In the first quarter of 2007, we have already opened an office in Mumbai, India, and within this year we plan to open offices in four more locations in Moscow, Brazil, Mexico, and Holland.

We will also continue to add additional international sales headcounts in both the headquarters as well as the local and international offices.

We are particularly optimistic with the growth potential in Europe and in the US this year.

We have already relocated two very Senior Vice President of Sales and Marketing to be in charge of each of the North American and Western European markets.

We believe after years of cultivation and brand promotion, our own brand sells in these two markets with our high-quality product will continue to gain market acceptance in the international marketplace.

We also have what we believe to be one of the largest nationwide sales and distribution network for any medical device manufacturer in China.

We have over 1800 distributor and 650 direct sales and sales support personnel in China.

And to-date, our products have been purchased by more than 27000 hospitals, clinics and healthcare facilities in China.

Overall, we are very pleased with our performance for the full year 2006, especially given the difficult domestic environment in the later part of the year relating to the Chinese government’s anti-corruption campaign, targeting at hospital procurement as well as, extending Chinese SFDA approval period.

Our achievement in fourth quarter 2006 with more than RMB477 million in sales has enabled us to exceed sales growth of more than 40% for the full year to reach RMB1.5 billion in sales.

In 2007, we believe the main driver of growth for the medical equipment market in China will be the government's continued and increasing investment in small and medium sized hospitals as well as rural area hospitals and clinics. Our products continue to enjoy significant competitive advantages due to higher performance to price ratio than other players in the market.

And in 2007, we believe our high-end patient monitors five-part hematology analyzers and color ultrasound will continue to help us further penetrating high-end markets as we continue to leverage our domestic distribution network to quickly bring new products in the market and service this growing demand.

We had delivered in 2006, a record year in both sales and net income figures.
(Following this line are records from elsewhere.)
theorem test_decode_gcodec :
    decode 6 0b0001_0000_000000000000_0000_0000_1010 .zero = .ok (.uartGateMask 10 0) ∧
    decode 6 0b0001_0000_000000000000_0001_0000_0001 .zero = .ok (.uartGatePass 1 0) ∧
    decode 6 0b0001_0000_000000000000_0010_0000_0010 .zero = .ok (.uartAssertReset 2 0) ∧
    decode 6 0b0001_0000_000000000000_0011_0000_0100 .zero = .ok (.uartDeassertReset 4 0) ∧
    decode 6 0b0001_0000_000000000000_0100_0000_1000 .zero = .ok (.uartGateGet 8 0) ∧
    decode 6 0b0001_0000_000000000000_0101_0000_1111 .zero = .ok (.uartResetGet 15 0) ∧
    decode 6 0b0001_0001_000000000000_0000_0000_1010 .zero = .ok (.spiGateMask 10 0) ∧
    decode 6 0b0001_0001_000000000000_0001_0000_0001 .zero = .ok (.spiGatePass 1 0) ∧
    decode 6 0b0001_0001_000000000000_0010_0000_0010 .zero = .ok (.spiAssertReset 2 0) ∧
    decode 6 0b0001_0001_000000000000_0011_0000_1111 .zero = .ok (.spiDeassertReset 15 0) ∧
    decode 6 0b0001_0001_000000000000_0100_0000_1000 .zero = .ok (.spiGateGet 8 0) ∧
    decode 6 0b0001_0001_000000000000_0101_0000_1111 .zero = .ok (.spiResetGet 15 0) := by decide

theorem test_decode_scodec :
    decode 6 0b0010_0000000000000000_0000_00000000 ⟨7, 4, 9, 3⟩ = .ok (.spiclkSourceGet 7) ∧
    decode 6 0b0010_0000000000000000_0001_00000000 ⟨7, 4, 9, 3⟩ = .ok (.spiclkSourceSet 7 .pllAudio1Div5) ∧
    decode 6 0b0010_0000000000000000_0010_00000000 ⟨7, 4, 9, 3⟩ = .ok (.spiclkNGet 7) ∧
    decode 6 0b0010_0000000000000000_0011_00000000 ⟨7, 4, 9, 3⟩ = .ok (.spiclkNSet 7 .n8) ∧
    decode 6 0b0010_0000000000000000_0100_00000000 ⟨7, 4, 9, 3⟩ = .ok (.spiclkMGet 7) ∧
    decode 6 0b0010_0000000000000000_0101_00000000 ⟨7, 4, 99, 3⟩ = .ok (.spiclkMSet 7 99) := by decide

theorem test_decode_seq_and_cfg :
    decode 6 0b0011_0000_000000000000_0000_0000_0101 .zero = .ok (.uartBringup 5) ∧
    decode 6 0b0011_0000_000000000000_0001_0000_0101 .zero = .ok (.uartPowerdown 5) ∧
    decode 6 0b0011_0001_000000000000_0000_0000_0001 .zero = .ok (.spiBringup 1) ∧
    decode 6 0b0011_0001_000000000000_0001_0000_0001 .zero = .ok (.spiPowerdown 1) ∧
    decode 6 0b0100_0001_00000000000000000000_0001 ⟨0, 1, 4, 2⟩ = .ok (.spiConfigure 1 .pllPeri1x 4 .n4) := by decide

/-- Reserved fields and operands are refused by name: a must-be-zero bit in each class, KIND, FUNC, CLASS, an index, an
enumeration operand (R63, V-D3 to V-D10, V-Q9, V-Q10, V-C6). -/
theorem test_decode_refuses :
    decode 6 0x0002090C .zero = .error .descriptor ∧ decode 6 0x1000001A .zero = .error .descriptor ∧
    decode 6 0x30001000 .zero = .error .descriptor ∧ decode 6 0x30000200 .zero = .error .descriptor ∧
    decode 6 0x41000100 .zero = .error .descriptor ∧ decode 6 0x21000000 .zero = .error .descriptor ∧
    decode 6 0x41000002 .zero = .error .index ∧ decode 6 0x20000100 ⟨0, 5, 0, 0⟩ = .error .enum ∧
    decode 6 0x20000300 ⟨0, 0, 0, 4⟩ = .error .enum := by decide

/-- The host's two questions, for every row's word with zero in its open bits. -/
theorem test_rows_decode_and_run (k : Mnemonic) :
    (decodeTableWord 32 k.pattern.toNat).map (fun i => i.mnemonic) = some k ∧
      after (step (State.reset.withFetchWord 32 k.pattern.toNat)) (fun _ => true) = true := by
  cases k <;> decide

/-! ### Bus accesses -/

/-- V-B1, and the examples of R70, R72, R74. -/
theorem test_bus_reads :
    result (exec .rdUartBgr (stateOf 0x00010001 0 0 0 (encode .rdUartBgr) 0 0)) = some (.word 0x00010001) ∧
    result (exec .rdSpiClk0 (stateOf 0 0x01000204 0 0 (encode .rdSpiClk0) 0 0)) = some (.word 0x01000204) ∧
    result (exec .rdSpiClk1 (stateOf 1 2 0x80000000 4 (encode .rdSpiClk1) 0 0)) = some (.word 0x80000000) ∧
    result (exec .rdSpiBgr (stateOf 0 0 0 0x00020002 (encode .rdSpiBgr) 0 0)) = some (.word 0x00020002) := by decide

/-- V-B2 to V-B4: the one register changes, the others do not. -/
theorem test_bus_writes :
    after (exec (.wrUartBgr 0xFFFFFFFF) (fresh (.wrUartBgr 0xFFFFFFFF)))
      (fun t => t.uartBgr == 0xFFFFFFFF && t.spiBgr == 0) = true ∧
    after (exec (.wrSpiClk0 0x12345678) (fresh (.wrSpiClk0 0x12345678)))
      (fun t => t.spiClk0 == 0x12345678 && t.spiClk1 == 0) = true ∧
    after (exec (.wrSpiClk1 0x04000301) (stateOf 0 0x01000204 0 0 (encode (.wrSpiClk1 0x04000301)) 0 0))
      (fun t => t.spiClk1 == 0x04000301 && t.spiClk0 == 0x01000204) = true ∧
    after (exec (.wrSpiBgr 0) (stateOf 7 0 0 0x00030003 (encode (.wrSpiBgr 0)) 0 0))
      (fun t => t.spiBgr == 0 && t.uartBgr == 7) = true := by decide

/-- V-B2 under UNDEF_BITS = draw: the defined bits of 0x12345678 in `spi_clk` are 0x02000208. -/
theorem test_read_under_draw_keeps_defined_bits (fresh : Word) :
    readBack { params with undefBits := .draw } .spiClk0 0x12345678 fresh &&& 0x0700030F = 0x02000208 := by
  have h : (Reg.spiClk0.definedMask 6) = 0x0700030F#32 := rfl
  simp only [readBack, params, h, Bool.false_eq_true, if_false]
  ext i hi
  simp only [BitVec.getElem_and, BitVec.getElem_or, BitVec.getElem_not]
  interval_cases i <;> simp

/-- V-B5 to V-B8, and a place below CCU_BASE: no event, the agent stops. -/
theorem test_raw_accesses :
    after (rawRead 0x1910 4 (stateOf 0 0 0 0 (.rawRead 0x1910 4) 0 0))
      (fun t => t.faults == [⟨.unmapped, 0, .offset 0x910⟩] && t.history == []) = true ∧
    after (rawRead 0x190C 1 (stateOf 0 0 0 0 (.rawRead 0x190C 1) 0 0))
      (fun t => t.faults == [⟨.access, 0, .access 0x90C 1⟩]) = true ∧
    after (rawRead 0x190E 4 (stateOf 0 0 0 0 (.rawRead 0x190E 4) 0 0))
      (fun t => t.faults == [⟨.access, 0, .access 0x90E 4⟩]) = true ∧
    after (rawWrite 0x1970 4 5 (stateOf 0 0 0 0 (.rawWrite 0x1970 4 5) 0 0))
      (fun t => t.faults == [⟨.unmapped, 0, .offset 0x970⟩] && t.spiBgr == 0) = true ∧
    after (rawRead 0x0FFC 4 (stateOf 0 0 0 0 (.rawRead 0x0FFC 4) 0 0))
      (fun t => t.faults == [⟨.unmapped, 0, .offset (-4)⟩]) = true := by decide

/-- The numbers of the fault codes (R115). -/
theorem test_fault_code_numbers :
    [FaultCode.decodeSrc, .race, .precondM, .unmapped, .access].map FaultCode.number = [1, 2, 3, 4, 5] := by decide

/-! ### The gating codec: V-G1 to V-G15 and the examples of R77 to R88 -/

theorem test_uart_gate :
    gives (.uartGateMask 0 0x00030003) = some (.word 0x00030002) ∧ gives (.uartGateMask 3 0) = some (.word 0) ∧
    gives (.uartGatePass 15 0) = some (.word 0x00008000) ∧
    gives (.uartGatePass 1 0xA5A5A5A5) = some (.word 0xA5A5A5A7) := by decide

theorem test_uart_reset :
    gives (.uartAssertReset 15 0xFFFFFFFF) = some (.word 0x7FFFFFFF) ∧
    gives (.uartAssertReset 0 0xA5A5A5A5) = some (.word 0xA5A4A5A5) ∧
    gives (.uartDeassertReset 0 0) = some (.word 0x00010000) ∧
    gives (.uartDeassertReset 15 0) = some (.word 0x80000000) := by decide

theorem test_uart_getters :
    gives (.uartGateGet 2 0x00000004) = some (.bit true) ∧ gives (.uartGateGet 2 0xFFFFFFFB) = some (.bit false) ∧
    gives (.uartResetGet 5 0x00200000) = some (.bit true) ∧ gives (.uartResetGet 0 0xFFFEFFFF) = some (.bit false) := by
  decide

theorem test_spi_gating :
    gives (.spiGateMask 1 0xFFFFFFFF) = some (.word 0xFFFFFFFD) ∧
    gives (.spiGatePass 9 0) = some (.word 0x00000200) ∧
    gives (.spiAssertReset 0 0x00030003) = some (.word 0x00020003) ∧
    gives (.spiDeassertReset 1 0x00010001) = some (.word 0x00030001) ∧
    gives (.spiGateGet 0 0x00010001) = some (.bit true) ∧
    gives (.spiResetGet 1 0x00010001) = some (.bit false) := by decide

/-! ### The SPI clock codec: V-S1 to V-S12 -/

theorem test_source_get :
    gives (.spiclkSourceGet 0x08000000) = some (.source .hosc) ∧
    gives (.spiclkSourceGet 0x02FFFFFF) = some (.source .pllPeri2x) ∧
    faultsOf (.spiclkSourceGet 0xFF000000) = some [⟨.decodeSrc, 0, .source 7⟩] ∧
    faultsOf (.spiclkSourceGet 0x05000000) = some [⟨.decodeSrc, 0, .source 5⟩] := by decide

theorem test_setters :
    gives (.spiclkSourceSet 0xFFFFFFFF .pllAudio1Div5) = some (.word 0xFCFFFFFF) ∧
    gives (.spiclkSourceSet 0x07000000 .hosc) = some (.word 0) ∧
    gives (.spiclkNSet 0 .n8) = some (.word 0x00000300) ∧
    gives (.spiclkNSet 0xFFFFFFFF .n2) = some (.word 0xFFFFFDFF) ∧
    gives (.spiclkMSet 0xFFFFFFFF 0) = some (.word 0xFFFFFFF0) ∧ gives (.spiclkMSet 0 15) = some (.word 0xF) ∧
    faultsOf (.spiclkMSet 0 16) = some [⟨.precondM, 0, .divider 16⟩] := by decide

theorem test_n_and_m_getters :
    gives (.spiclkNGet 0x00000100) = some (.factorN .n2) ∧ gives (.spiclkNGet 0xFFFFFCFF) = some (.factorN .n1) ∧
    gives (.spiclkMGet 0x000000F0) = some (.factorM 0) ∧ gives (.spiclkMGet 0x000000FF) = some (.factorM 15) := by
  decide

/-! ### The sequencer and the configurator, phase by phase -/

/-- V-Q8: the undefined bits are copied. -/
theorem test_spi_bringup_phases :
    after (exec (.spiBringup 0) (stateOf 0 0 0 0xFFFCFFFC (encode (.spiBringup 0)) 0 0))
      (fun t => t.agents.map (fun a => (a.ph, a.tmp)) == [(1, 0xFFFCFFFC)]) = true ∧
    after (exec (.spiBringup 0) (stateOf 0 0 0 0xFFFCFFFC (encode (.spiBringup 0)) 3 0xFFFCFFFC))
      (fun t => t.spiBgr == 0xFFFDFFFD && t.agents.map (fun a => a.done) == [true]) = true := by decide

/-- V-Q2: the first write of a bring-up from Running. -/
theorem test_uart_bringup_phases :
    after (exec (.uartBringup 2) (stateOf 0x00050005 0 0 0 (encode (.uartBringup 2)) 1 0x00050005))
      (fun t => t.uartBgr == 0x00010001 && events t == [(.write, 0x90C, 0x00010001)]) = true ∧
    after (exec (.uartBringup 2) (stateOf 0x00010001 0 0 0 (encode (.uartBringup 2)) 3 0x00010001))
      (fun t => t.uartBgr == 0x00050005 && t.logicalState .uart 2 == .running) = true := by decide

/-- V-Q4 and V-Q7. -/
theorem test_powerdown_writes :
    after (exec (.uartPowerdown 0) (stateOf 0x00030003 0 0 0 (encode (.uartPowerdown 0)) 1 0x00030003))
      (fun t => t.uartBgr == 0x00020002 && t.logicalState .uart 1 == .running) = true ∧
    after (exec (.spiPowerdown 1) (stateOf 0 5 6 0x00030003 (encode (.spiPowerdown 1)) 1 0x00030003))
      (fun t => t.spiBgr == 0x00010001 && t.spiClk1 == 6) = true := by decide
We have also added to our track record an operating cash flow of more than RMB500 million in 2006, which greatly exceeded our original expectation.

Also, as you can see in our press release, earlier today we announced our Board’s decision to declare a cash dividend of $0.15 per share in dividends payable in April this year.

As we ended the year with a strong and debt free balance sheet with more than $200 million in total cash and cash equivalents. We are confident that the Board’s decision to declare a dividend allows us to increase shareholder return on investment while maintaining the strategic and financial flexibility necessary to consider all options available to us.

This dividend is in line with what we had stated since our IPO and reflects our confidence in our ability to consistently generate operating cash flow. Of course our Board will continue to assess how best we can play our cash on a periodic basis.

Now I would turn the call over to Miss I-Yin Hsu, our CFO to take you through the financial highlights.

Joyce Hsu

Thank you Mr. Li and welcome again everybody on the call. As Mr. Xu and Mr. Li mentioned earlier, we delivered another set of solid results, demonstrated clearly by our strong net revenue growth and our ability to maintain high profitability.

Now I will walk you through the contributors to our fourth quarter 2006 results and some financial highlights for the year. Please note that we have reported fourth quarter and full year 2006 net income on the non-GAAP basis excluding share-based compensation expenses. And the fourth quarter 2006 expense and amortization of acquired intangible assets of RMB34.1 million or $4.4 million related to the April 2006 acquisition of minority interest in our operating subsidiaries Shenzhen Mindray.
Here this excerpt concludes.